-- ==== Sys2Proof/Proofs/Exceptions.lean ====
section
/-! PROOF. Waiting, interrupt entry and the return from it (60_exceptions.md R300 to R320): which turn a step takes,
what an entry leaves on the stack and in the registers, that RTI takes it back, and who writes the control state. -/

namespace Sys2Proof.Proofs

open Sys2Proof.Machine

theorem stuck_eq_false_iff {s : State} : s.stuck = false ↔ s.fault = none ∧ s.stopped = false := by
  simp [State.stuck]

/-! ### The turn of a step with a request (R311, R312, R315) -/

/-- With a request, masked or not, the turn is the same whether the core waits or not: NMI, then unmasked IRQ, then an
instruction. -/
theorem turn_of_requested {s : State} (hstuck : s.stuck = false) (hrequested : s.requested = true) :
    s.turn = if s.nmiPending then .interrupt .nmi s.wake
      else if s.irqLine && !s.p.i then .interrupt .irq s.wake
      else .instruction s.wake := by
  simp [State.turn, hstuck, hrequested]

theorem step_wake {s : State} (hstuck : s.stuck = false) (hrequested : s.requested = true) :
    step s.wake = step s := by
  have hturn : s.wake.turn = s.turn :=
    (turn_of_requested (s := s.wake) hstuck hrequested).trans (turn_of_requested hstuck hrequested).symm
  simp only [step, hturn, turn_of_requested hstuck hrequested]
  split_ifs <;> rfl

theorem step_of_idle {s : State} (hstuck : s.stuck = false) (hwaiting : s.waiting = true)
    (hrequested : s.requested = false) : step s = .next (s.addCycles 1) := by
  simp [step, State.turn, hstuck, hwaiting, hrequested]

/-- Settles O8: without a request the turn is a wait cycle, and with one it does not depend on `waiting`. -/
theorem waitingCoreWakesOnRequest : Obligations.WaitingCoreWakesOnRequest := by
  intro s hfault hstopped hwaiting
  have hstuck : s.stuck = false := stuck_eq_false_iff.mpr ⟨hfault, hstopped⟩
  refine ⟨fun hnmi hirq => step_of_idle hstuck hwaiting ?_, fun hrequest => (step_wake hstuck ?_).symm⟩
  · rw [State.requested, hnmi, hirq, Bool.or_false]
  · rwa [State.requested, Bool.or_eq_true]

/-! ### Interrupt entry (R313, R314) -/

theorem step_of_nmi {s : State} (hstuck : s.stuck = false) (hnmi : s.nmiPending = true) :
    step s = .next (s.wake.interruptEntry .nmi) := by
  have hrequested : s.requested = true := by rw [State.requested, hnmi, Bool.true_or]
  simp only [step, turn_of_requested hstuck hrequested, hnmi, if_true]

theorem step_of_irq {s : State} (hstuck : s.stuck = false) (hnmi : s.nmiPending = false) (hirq : s.irqLine = true)
    (hi : s.p.i = false) : step s = .next (s.wake.interruptEntry .irq) := by
  have hrequested : s.requested = true := by rw [State.requested, hirq, Bool.or_true]
  simp [step, turn_of_requested hstuck hrequested, hnmi, hirq, hi]

theorem read_interruptEntry (s : State) (k : InterruptKind) (a : Addr) :
    (s.interruptEntry k).read a = (s.takeException (interruptVector k) s.p.pushedByInterrupt false).read a := by
  rw [interruptEntry_eq]
  rfl

/-- An interrupt entry as one record over the state it is taken from, with memory left to `read_interruptEntry`. -/
theorem interruptEntry_eq_of_eq {s t : State} {k : InterruptKind} (ht : s.interruptEntry k = t) : t = { s with
    mem := t.mem
    nmiPending := k == .irq && s.nmiPending
    sp := s.sp - 3
    p := { s.p with i := true, b := false, d := if s.cfg.variant = .cmos then false else s.p.d }
    pc := t.read16 (interruptVector k)
    cycles := s.cycles + 7 } := by
  subst ht
  rw [interruptEntry_eq]
  generalize hu : s.takeException (interruptVector k) s.p.pushedByInterrupt false = u
  rw [takeException_eq_of_eq hu]
  rfl

/-- Settles O9: the step is the entry of the kind taken, NMI before IRQ, and the bytes and the rest of the state are
those of an exception through the kind's vector. -/
theorem interruptEntrySavesAndVectors : Obligations.InterruptEntrySavesAndVectors := by
  intro s hfault hstopped hpending
  have hstuck : s.stuck = false := stuck_eq_false_iff.mpr ⟨hfault, hstopped⟩
  obtain ⟨k, hstep, hlatch, hvector⟩ : ∃ k, step s = .next (s.wake.interruptEntry k) ∧
      (k == .irq && s.nmiPending) = false ∧
      interruptVector k = if s.nmiPending = true then 0xFFFA else 0xFFFE := by
    cases hnmi : s.nmiPending with
    | true => exact ⟨.nmi, step_of_nmi hstuck hnmi, rfl, rfl⟩
    | false =>
      obtain ⟨hirq, hi⟩ := hpending.resolve_left (by simp [hnmi])
      exact ⟨.irq, step_of_irq hstuck hnmi hirq hi, rfl, rfl⟩
  obtain ⟨hhi, hlo, hp, hframe⟩ := s.wake.read_takeException (interruptVector k) s.p.pushedByInterrupt false
  have hrecord := interruptEntry_eq_of_eq (s := s.wake) (k := k) rfl
  simp only [State.wake_nmiPending, hlatch, hvector] at hrecord
  exact ⟨_, hstep, (read_interruptEntry ..).trans hhi, (read_interruptEntry ..).trans hlo,
    (read_interruptEntry ..).trans hp, fun a h1 h2 h3 => (read_interruptEntry ..).trans (hframe a h1 h2 h3), hrecord⟩

/-! ### RTI after an entry (R316, R320) -/

/-- The three bytes above the stack pointer of `t` are what RTI needs to go back to `s`, and `t` has the registers of
`s`. -/
structure SavesContext (s t : State) : Prop where
  pcHigh : t.read (stackCell s.sp) = hiByte s.pc
  pcLow : t.read (stackCell (s.sp - 1)) = loByte s.pc
  status : Status.pulled (t.read (stackCell (s.sp - 2))) = { s.p with b := true }
  sp : t.sp = s.sp - 3
  a : t.a = s.a
  x : t.x = s.x
  y : t.y = s.y

/-- RTI takes back what was saved: PC, SP, the registers, and every flag but B. -/
theorem SavesContext.rti {s t : State} (h : SavesContext s t) :
    ∃ u, exec .rti t = .next u ∧ u.pc = s.pc ∧ u.sp = s.sp ∧ u.p = { s.p with b := true } ∧
      u.a = s.a ∧ u.x = s.x ∧ u.y = s.y := by
  have hstatus : s.sp - 3 + 1 = s.sp - 2 := by bv_omega
  have hlow : s.sp - 3 + 2 = s.sp - 1 := by bv_omega
  have hhigh : s.sp - 3 + 3 = s.sp := by bv_omega
  refine ⟨_, exec_rti_eq t, ?_, ?_, ?_, h.a, h.x, h.y⟩
  · simp only [h.sp, hlow, hhigh, h.pcHigh, h.pcLow, word_hiByte_loByte]
  · simp only [h.sp, hhigh]
  · simp only [h.sp, hstatus, h.status]

theorem savesContext_takeException {s : State} {q : Byte} (hq : Status.pulled q = { s.p with b := true })
    (vector : Addr) (b : Bool) : SavesContext s (s.takeException vector q b) := by
  obtain ⟨hhi, hlo, hp, -⟩ := s.read_takeException vector q b
  exact ⟨hhi, hlo, hp.symm ▸ hq, (s.takeException_sp ..).trans (sub_three_eq s.sp).symm, s.takeException_a ..,
    s.takeException_x .., s.takeException_y ..⟩

/-- A status byte read back is the status, with B set by the 0x30. -/
theorem ofByte_toByte_or (p : Status) : Status.ofByte (p.toByte ||| 0x30) = { p with b := true } := by
  simp [Status.ofByte, Status.toByte, getElem_flagBit]

/-- The two status bytes differ from P in bits 4 and 5 alone, which RTI sets (R261). -/
theorem pulled_pushed (p : Status) : Status.pulled p.pushed = { p with b := true } := by
  rw [Status.pulled, Status.pushed, BitVec.or_assoc]
  exact ofByte_toByte_or p

theorem pulled_pushedByInterrupt (p : Status) : Status.pulled p.pushedByInterrupt = { p with b := true } := by
  have hbits : ∀ v : Byte, (v &&& 0xEF ||| 0x20) ||| 0x30 = v ||| 0x30 := by decide
  rw [Status.pulled, Status.pushedByInterrupt, hbits, ofByte_toByte_or]

theorem savesContext_interruptEntry (s : State) (k : InterruptKind) : SavesContext s (s.interruptEntry k) := by
  have h := savesContext_takeException (pulled_pushedByInterrupt s.p) (interruptVector k) false
  rw [interruptEntry_eq]
  exact ⟨h.pcHigh, h.pcLow, h.status, h.sp, h.a, h.x, h.y⟩

/-- Settles O10: every entry saves the context of the state it is taken from, which for BRK is the one two past it. -/
theorem rtiUndoesEveryEntry : Obligations.RtiUndoesEveryEntry := by
  intro s
  have hbrk := savesContext_takeException (s := s.advance 0x00 2) (pulled_pushed s.p) irqVector true
  exact ⟨fun k => (savesContext_interruptEntry s k).rti, _, exec_brk_eq_takeException s, hbrk.rti⟩

/-! ### Who writes the control state (R2, R306, R310, R320) -/

theorem exec_keepsControl {i : Instr} {s t : State} (h : exec i s = .next t) :
    t.cfg = s.cfg ∧ t.fault = s.fault ∧ t.nmiPending = s.nmiPending ∧ t.irqLine = s.irqLine ∧
      (mnemonicOf i ≠ "WAI" → t.waiting = s.waiting) ∧ (mnemonicOf i ≠ "STP" → t.stopped = s.stopped) := by
  obtain ⟨m, -, hkept⟩ := exec_controlKept h
  exact ⟨hkept.cfg, hkept.fault, hkept.nmiPending, hkept.irqLine, exec_waiting h, exec_stopped h⟩

theorem interruptEntry_keepsRequests (s : State) (k : InterruptKind) :
    (s.interruptEntry k).cfg = s.cfg ∧ (s.interruptEntry k).irqLine = s.irqLine ∧
      ((s.interruptEntry k).nmiPending = true → s.nmiPending = true) := by
  rw [interruptEntry_eq_of_eq (s := s) (k := k) rfl]
  exact ⟨rfl, rfl, fun h => (Bool.and_eq_true_iff.mp h).2⟩

theorem illegalOpcode_keepsRequests (s : State) :
    s.illegalOpcode.cfg = s.cfg ∧ s.illegalOpcode.irqLine = s.irqLine ∧
      (s.illegalOpcode.nmiPending = true → s.nmiPending = true) := by
  cases hpol : s.cfg.illegalPolicy with
  | strict =>
    rw [illegalOpcode_strict hpol]
    exact ⟨rfl, rfl, id⟩
  | permissive =>
    rw [illegalOpcode_permissive hpol]
    exact ⟨rfl, rfl, id⟩

/-- Settles O14: an operation writes at most its own control flag, and of the cases of a step only an interrupt entry
writes a request, which it clears. -/
theorem controlStateChangesOnlyByItsWriters : Obligations.ControlStateChangesOnlyByItsWriters := by
  refine ⟨fun i s t h => exec_keepsControl h, fun s t h => ?_⟩
  obtain ⟨-, -, rfl⟩ | ⟨-, -, -, -, rfl⟩ | ⟨k, -, -, rfl⟩ | ⟨i, -, -, -, hexec⟩ | ⟨e, -, -, -, rfl⟩ :=
    step_cases h
  · exact ⟨rfl, rfl, id⟩
  · exact ⟨rfl, rfl, id⟩
  · exact interruptEntry_keepsRequests s.wake k
  · obtain ⟨hcfg, -, hnmi, hirq, -⟩ := exec_keepsControl hexec
    exact ⟨hcfg, hirq, fun h => hnmi ▸ h⟩
  · exact illegalOpcode_keepsRequests s.wake

end Sys2Proof.Proofs
end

◆ ◆ ◆

• **ABOUT THIS TASK**: Reproduce the entries above exactly, starting at their first line and finishing with the line that contains "what an entry".

• **SOLUTION FOR THIS PROBLEM**:
-- ==== Sys2Proof/Proofs/Exceptions.lean ====
section
/-! PROOF. Waiting, interrupt entry and the return from it (60_exceptions.md R300 to R320): which turn a step takes,
what an entry leaves on the stack and in the registers, that RTI takes it back, and who writes the control state. -/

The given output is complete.